Durant cette période, les interventions de la réserve se limitaient à quelques opérations, du reste souvent très ponctuelles, de répression et occasionnellement, au cours des tournées de l'autorité locale, d'explications de quelques articles de la loi forestière.

A la faveur d'une tendance à la démocratisation, un lien entre "environnement" et "développement" est recherché par les Etats, à travers des approches dites intégrées et participatives. Mais en dépit de ces bonnes intentions, et de la volonté affirmée de décentraliser les modalités de gestion des ressources naturelles, les approches conventionnelles restent de règle sur le terrain.

La notion de "responsabilisation" des populations à la gestion des ressources naturelles reste à clarifier. En outre, l'accès à ces ressources s'inscrit de partout en bonne place parmi les conflits sociaux de l'heure. Dans le contexte du Dja, les modalités d'insertion des principaux groupes d'acteurs dans le processus d'aménagement forestier durable de la réserve demeurent assez imprécises.

Sur le plan technique, la connaissance du milieu humain (mentalités, rapports de forces en présence, composition, etc.) et biologique (potentialités naturelles, distribution et impacts anthropiques sur des ressources génétiques, etc.) reste insuffisante et à compléter.

Dans la pratique, la sensibilisation se heurte à une double contrainte : d'une part, les difficultés de communication et incompréhensions et, d'autre part, la faiblesse de la conception du système de gestion en partenariat. Ces points sont essentiellement liés à des facteurs humains, juridiques et techniques.

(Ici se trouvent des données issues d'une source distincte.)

-- ==== Sys2Proof/Machine/Loader.lean ====
section
/-!
DEFINITION. What the driver-side loader computes from the files it is given, and the one change it makes to the device: a
bound pricking is placed where the advice sequencer reads it (R329–R331, R333, R335, R339, R364, R365). No step of the device
calls these; they say which image, sizes and prickings a launch descriptor can carry (log 70).
-/
namespace Sys2Proof.Machine

/-! ## The container (R329) -/

/-- n entries of w bytes at off lie within the file. -/
def tableIn (f : List Byte) (off n w : Nat) : Bool := decide (off + n * w ≤ f.length)

/-- Every one of n entries of w bytes at off passes p, which gets the entry's offset. -/
def eachEntry (off n w : Nat) (p : Nat → Bool) : Bool := (List.range n).all (fun i => p (off + w * i))

/-- The header of Table 14.1: magic, version, kind, and the fields marked 0. -/
def hgiHeadOk (f : List Byte) : Bool :=
  decide (176 ≤ f.length ∧ f.take 4 = [0x48, 0x47, 0x49, 0x00] ∧ numAt f 4 2 = 1 ∧ numAt f 6 2 ≤ 1)
    && zeroAt f 0x0E 2 && zeroAt f 0x6C 4

def hgiNsec (f : List Byte) : Nat := numAt f 0x30 4
def hgiSecoff (f : List Byte) : Nat := numAt f 0x40 8

/-- The loader accepts the container (R329), whose HASH is that of its semantic image (R330); otherwise it refuses the whole file. -/
def hgiOk (f : List Byte) : Bool :=
  let secs := (List.range (hgiNsec f)).map (fun i => numAt f (hgiSecoff f + 32 * i) 4)
  hgiHeadOk f
    && tableIn f (hgiSecoff f) (hgiNsec f) 32 && tableIn f (numAt f 0x48 8) (numAt f 0x34 4) 16
    && tableIn f (numAt f 0x50 8) (numAt f 0x38 4) 64 && tableIn f (numAt f 0x58 8) (numAt f 0x3C 4) Config.relocBytes
    && tableIn f (numAt f 0x60 8) (numAt f 0x68 4) Config.symBytes
    && eachEntry (hgiSecoff f) (hgiNsec f) 32 (fun o =>
        zeroAt f (o + 4) 4 && zeroAt f (o + 24) 8 && tableIn f (numAt f (o + 8) 8) (numAt f (o + 16) 8) 1)
    && eachEntry (numAt f 0x48 8) (numAt f 0x34 4) 16 (fun o => zeroAt f (o + 4) 4)
    && eachEntry (numAt f 0x50 8) (numAt f 0x38 4) 64 (fun o => zeroAt f (o + 0x3B) 5)
    && decide secs.Nodup && secs.all (fun c => decide (c ≤ 6)) && decide (hgiHash f = (f.drop 0x70).take 64)

/-! ## Sizes (R24, R333) -/

/-- VLB: bytes of one register of a partition of g lane groups. -/
def registerBytes (g : Nat) : Nat := 256 * g

def roundUpTo (n a : Nat) : Nat := (n + a - 1) / a * a

/-- Fr: the frame of a strand. -/
def hgiFrame (f : List Byte) (g : Nat) : Nat := roundUpTo (numAt f 0x10 8 + numAt f 0x18 8 * registerBytes g) 4096

/-- Sr: the spill area of a strand. -/
def hgiSpill (f : List Byte) (g : Nat) : Nat := roundUpTo (numAt f 0x20 8 + numAt f 0x28 8 * registerBytes g) 64

/-- The top of the stack of the strand of lane group k. -/
def stackTop (stop fr g k : Nat) : Nat := stop - k % g * fr

/-! ## Relocations (R314, Table 11.3) -/

/-- A relocation as resolved: kind, place of the field, and target. -/
structure Reloc where
  kind : Nat
  sect : Nat
  off : Nat
  tsect : Nat
  toff : Nat

/-- The relocations of an image. -/
def hgiRelocs (f : List Byte) : List Reloc :=
  (List.range (numAt f 0x3C 4)).map (fun i =>
    let r := Config.relocEntry f ((f.drop (numAt f 0x58 8 + Config.relocBytes * i)).take Config.relocBytes)
    ⟨r.1, r.2.1, r.2.2.1, r.2.2.2.1, r.2.2.2.2⟩)

/-- The absolute address of a target, with the sections placed at base. -/
def Reloc.target (r : Reloc) (base : Nat → Nat) : Nat := if r.tsect ≤ 6 then base r.tsect + r.toff else r.toff
/-- The value stored (Table 11.3); the pc is that of the field's word. -/
def Reloc.value (r : Reloc) (base : Nat → Nat) : Int :=
  match r.kind with
  | 0 => ((r.toff : Int) - r.off) / 8
  | 1 => (r.target base : Int) - (base r.sect + r.off : Nat)
  | _ => r.target base

/-- OPs of the words whose imm29 a WORD29 fills: J, CALL and the branches; a BYTE29 fills that of ADDPC. -/
def word29Ops : List Nat := [0x0C0, 0x0C1, 0x0C8, 0x0C9, 0x0CA, 0x0CB, 0x0CC, 0x0CD]

/-- The word at off of a section. -/
def wordIn (sect : List Byte) (off : Nat) : Nat := numAt sect off 8

/-- An ABS64 in this section fills a LIX: its head and its continuation stand there. DEDUCED (log 70): any other place in .text holds the 8
bytes of a .addr, as data sections do. -/
def Reloc.isLix (r : Reloc) (sect : List Byte) : Bool :=
  decide (r.sect = 0 ∧ r.off % 8 = 0 ∧ r.off + 16 ≤ sect.length ∧ bits (wordIn sect r.off) 63 62 = 2 ∧ bits (wordIn sect r.off) 61 52 = 0x047
    ∧ bits (wordIn sect (r.off + 8)) 63 62 = 3)

/-- The section holds the field of the relocation (Table 11.3): imm29 of such a word; {FN[1:0], LIT} of a LIX, or the 8 bytes of a .addr;
an entry of .link. -/
def Reloc.hasField (r : Reloc) (sect : List Byte) : Bool :=
  let w := wordIn sect r.off
  let inText (n : Nat) : Bool := decide (r.sect = 0 ∧ r.off % 8 = 0 ∧ r.off + n ≤ sect.length)
  match r.kind with
  | 0 => inText 8 && decide (bits w 63 62 = 0) && word29Ops.contains (bits w 61 52)
  | 1 => inText 8 && decide (bits w 63 62 = 0 ∧ bits w 61 52 = 0x046)
  | 2 => r.isLix sect || decide (r.sect ≤ 5 ∧ r.off + 8 ≤ sect.length)
  | 3 => decide (r.sect = 6 ∧ r.off % 8 = 0 ∧ r.off + 8 ≤ sect.length)
  | _ => false

/-- The relocation resolves to a field of its section that the value fits. -/
def Reloc.fits (f : List Byte) (base : Nat → Nat) (r : Reloc) : Bool :=
  let v := r.value base
  r.hasField (hgiSection f r.sect)
    && (match r.kind with
      | 0 => decide (r.tsect = 0 ∧ r.toff % 8 = 0) && decide (-2 ^ 28 ≤ v ∧ v < 2 ^ 28)
      | 1 => decide (-2 ^ 28 ≤ v ∧ v < 2 ^ 28)
      | _ => decide (0 ≤ v ∧ v < 2 ^ 64))

/-- Bytes written over those at off. -/
def overwrite (sect : List Byte) (off : Nat) (bs : List Byte) : List Byte := sect.take off ++ bs ++ sect.drop (off + bs.length)

/-- imm29 of a word (R153). -/
def putImm29 (w v : Nat) : Nat := putBits (putBits w 37 31 (v / 2 ^ 22 % 2 ^ 7)) 21 0 (v % 2 ^ 22)

/-- The loader applies a relocation to the contents of its section (R314). -/
def Reloc.store (r : Reloc) (base : Nat → Nat) (sect : List Byte) : List Byte :=
  let w := wordIn sect r.off
  let v (n : Nat) : Nat := (r.value base % (2 ^ n : Nat)).toNat
  if r.kind < 2 then overwrite sect r.off (leBytes 8 (putImm29 w (v 29)))
  else if r.kind = 2 ∧ r.isLix sect = true then
    overwrite sect r.off (leBytes 8 (putBits w 1 0 (v 64 / 2 ^ 62)) ++ leBytes 8 (putBits (wordIn sect (r.off + 8)) 61 0 (v 64 % 2 ^ 62)))
  else overwrite sect r.off (leBytes 8 (v 64))

/-- The contents of a section as the loader places them. -/
def hgiPlaced (f : List Byte) (base : Nat → Nat) (code : Nat) : List Byte :=
  ((hgiRelocs f).filter (fun r => decide (r.sect = code))).foldl (fun sect r => r.store base sect) (hgiSection f code)

/-! ## The checks against the partition (R331) -/

/-- A leaf that no strand's place enters, as masked for the function, under a firmware image. -/
def VF.leafValue (v : VF) (image : List Byte) (n : Nat) : Nat :=
  match n with
  | 0 => v.leaf0
  | 1 => (Config.leaf1 image &&& v.mask1).toNat
  | _ => 0

/-- The number of the first check of R331 that refuses the image f for a partition of g lane groups, a function and a context
whose vault window ends at vwlim, under firmware fw, with the sections placed at base; 0 when all pass. -/
def loadCheck (f fw : List Byte) (v : VF) (g vwlim : Nat) (base : Nat → Nat) : Nat :=
  let need := (List.range (numAt f 0x34 4)).map (fun i => (numAt f (numAt f 0x48 8 + 16 * i) 4, numAt f (numAt f 0x48 8 + 16 * i + 8) 8))
  if v.leaf0 % 256 < numAt f 8 4 then 1
  else if need.any (fun r => decide (v.leafValue fw r.1 &&& r.2 ≠ r.2)) then 2
  else if 64 * g < 2 ^ numAt f 0x0C 1 ∨ 2 ^ numAt f 0x0D 1 < 64 * g then 3
  else if 524288 * g < (hgiSection f 3).length then 4
  else if vwlim / 4096 * 4096 < (hgiSection f 4).length + g * hgiFrame f g then 5
  else if (hgiRelocs f).all (Reloc.fits f base) = false then 6
  else 0

/-- The launch descriptor (Table 19.6) that the loader builds from launch template i (Table 14.2) of an image whose .text it has placed:
Fr and Sr are those of the partition (R333); the rest of the fields are the driver's. -/
def hgiDescriptor (f : List Byte) (g text i stealk prick : Nat) (digest done : Option Nat) (doneVal : Nat) : List Byte :=
  let o := numAt f 0x50 8 + 64 * i
  let flags := numAt f (o + 0x3A) 1 % 16 + 16 * b2n digest.isSome + 32 * b2n done.isSome
  w8 (text + numAt f (o + 0x10) 8) ++ [0x18, 0x20, 0x28].flatMap (fun k => w8 (numAt f (o + k) 8))
    ++ leBytes 4 (numAt f (o + 0x30) 4) ++ leBytes 4 (numAt f (o + 0x34) 4)
    ++ [numAt f (o + 0x38) 1, numAt f (o + 0x39) 1, flags, stealk].flatMap (leBytes 1) ++ leBytes 4 0
    ++ [digest.getD 0, prick, hgiFrame f g, hgiSpill f g, done.getD 0, doneVal].flatMap w8 ++ List.replicate 32 0

/-! ## The translation cache key (R335, R339) -/

/-- FV: leaves 0–7 as masked, in leaf order. -/
def VF.featureVector (v : VF) (fw : List Byte) : List Byte := (List.range 8).flatMap (fun n => leBytes 8 (v.leafValue fw n))

/-- The key of a Thitos image's translation by a translator version, under firmware fw. DESIGN CHOICE (log 75): the microcode revision is
that of leaf 1 as masked for the function, where R339 does not say masked or raw. -/
def cacheKey (f fw : List Byte) (translator : Nat) (v : VF) : List Byte :=
  sha512 ((f.drop 0x70).take 64 ++ leBytes 8 translator ++ v.featureVector fw ++ leBytes 8 (bits (v.leafValue fw 1) 63 32)
    ++ leBytes 8 (numAt f 8 4))

/-! ## Prickings (R364, R365) -/

def prickCodes (f : List Byte) : Nat := numAt f 0x50 4
def prickIndexes (f : List Byte) : Nat := numAt f 0x54 4
/-- The index entries of the file: id, bits 31:16, word index. -/
def prickEntries (f : List Byte) : List (Nat × Nat × Nat) :=
  (List.range (prickIndexes f)).map (fun i =>
    let o := numAt f 0x60 8 + 8 * i
    (numAt f o 2, numAt f (o + 2) 2, numAt f (o + 4) 4))

/-- The header is well formed, the tables lie in the file, and the limits and the index order hold (Table 15.4 check 2). -/
def prickOk (f : List Byte) : Bool :=
  decide (128 ≤ f.length ∧ f.take 4 = [0x48, 0x47, 0x41, 0x00] ∧ numAt f 4 2 = 1) && zeroAt f 6 2 && zeroAt f 0x68 24
    && decide (prickCodes f ≤ 16384 ∧ prickIndexes f ≤ 4096 ∧ numAt f 0x58 8 % 4 = 0 ∧ numAt f 0x60 8 % 8 = 0)
    && tableIn f (numAt f 0x58 8) (prickCodes f) 4 && tableIn f (numAt f 0x60 8) (prickIndexes f) 8
    && decide ((prickEntries f).Pairwise (fun a b => a.1 < b.1))
    && (prickEntries f).all (fun e => decide (e.2.1 = 0 ∧ e.2.2 < prickCodes f))

/-- Code and index of a well-formed pricking. -/
def prickOf (f : List Byte) : Prick :=
  ⟨(List.range (prickCodes f)).map (fun i => BitVec.ofNat 32 (numAt f (numAt f 0x58 8 + 4 * i) 4)),
    (prickEntries f).map (fun e => (e.1, e.2.2))⟩

/-- The reason code of Table 15.4 for a pricking bound to the image whose hash is given; 0: bound. -/
def prickReason (f hash : List Byte) (v : VF) : Nat :=
  if v.leaf0.testBit 15 = false then 1
  else if prickOk f = false then 2
  else if (f.drop 0x10).take 64 ≠ hash then 3
  else if numAt f 8 8 ≠ 2 ^ 64 - 1 ∧ numAt f 8 8 ≠ Config.chipSerial.toNat then 4
  else 0

/-- The loader binds a pricking under handle n when every check passes, and ignores it otherwise. Log 70. -/
def State.bindPricking (s : State) (n vfn : Nat) (f hash : List Byte) : State :=
  if prickReason f hash (s.vf vfn) = 0 then { s with pricks := Map.set s.pricks n (prickOf f) } else s

end Sys2Proof.Machine
end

Sur le terrain, le pragmatisme prime. La meilleure sensibilisation reste le dialogue et la capacité à appréhender les problèmes quotidiens des riverains.

Autant que possible, il importe de privilégier les messages personnalisés par rapport aux messages généraux, qui reposent souvent sur des concepts sans relations évidentes avec les réalités locales.

La sensibilisation réalisée dans la réserve de faune du Dja s'est jusqu'ici développée en tablant essentiellement sur des outils modernes de communication. On citera des productions comme la publication "Moabi", les bandes dessinées, les affiches, le bulletin Canopée, des documents didactiques pour les écoles, etc.

Des événements spéciaux (anniversaire de la réserve, fêtes officielles ou congrès d'associations locales) ont donné lieu à des campagnes d'information publiques.

Mais comment toucher au mieux les populations locales ? Les messages diffusés sont-ils perçus ? La meilleure des sensibilisations n'est-elle pas une réponse concrète aux problèmes quotidiens que rencontrent les populations de la réserve ?

Afin de mieux appréhender ceux-ci, la méthode accélérée de recherche participative (MARP) a été adoptée. Même confrontée à un faible niveau de scolarisation, elle permet une compréhension relativement rapide et rigoureuse du contexte local.

Elle facilite également la structuration du dialogue entre le personnel du projet et les partenaires locaux (utilisateurs des ressources naturelles), en vue de lever certaines équivoques. C'est aussi une opportunité pour influencer les attitudes vis-à-vis de la conservation.

Cependant, en dépit de ces points prometteurs, il reste encore à régler un certain nombre de questions délicates. Comment par exemple s'assurer de la fidélité des traductions français-langues locales? A quel moment et comment prendre en compte les avis des personnes-relais (élites, autorités locales, etc.) ?

Comment valoriser le potentiel culturel traditionnel dans la démarche ? Au terme des MARP comment combiner efficacement à la fois offre des bénéfices sociaux, promotion des pratiques viables pour l'environnement et repositionnement de l'organe de gestion de l'aire protégée dans l'animation de la vie locale ?

Tant de questions semble-t-il auxquelles seul le travail de terrain peut apporter des éléments de réponse.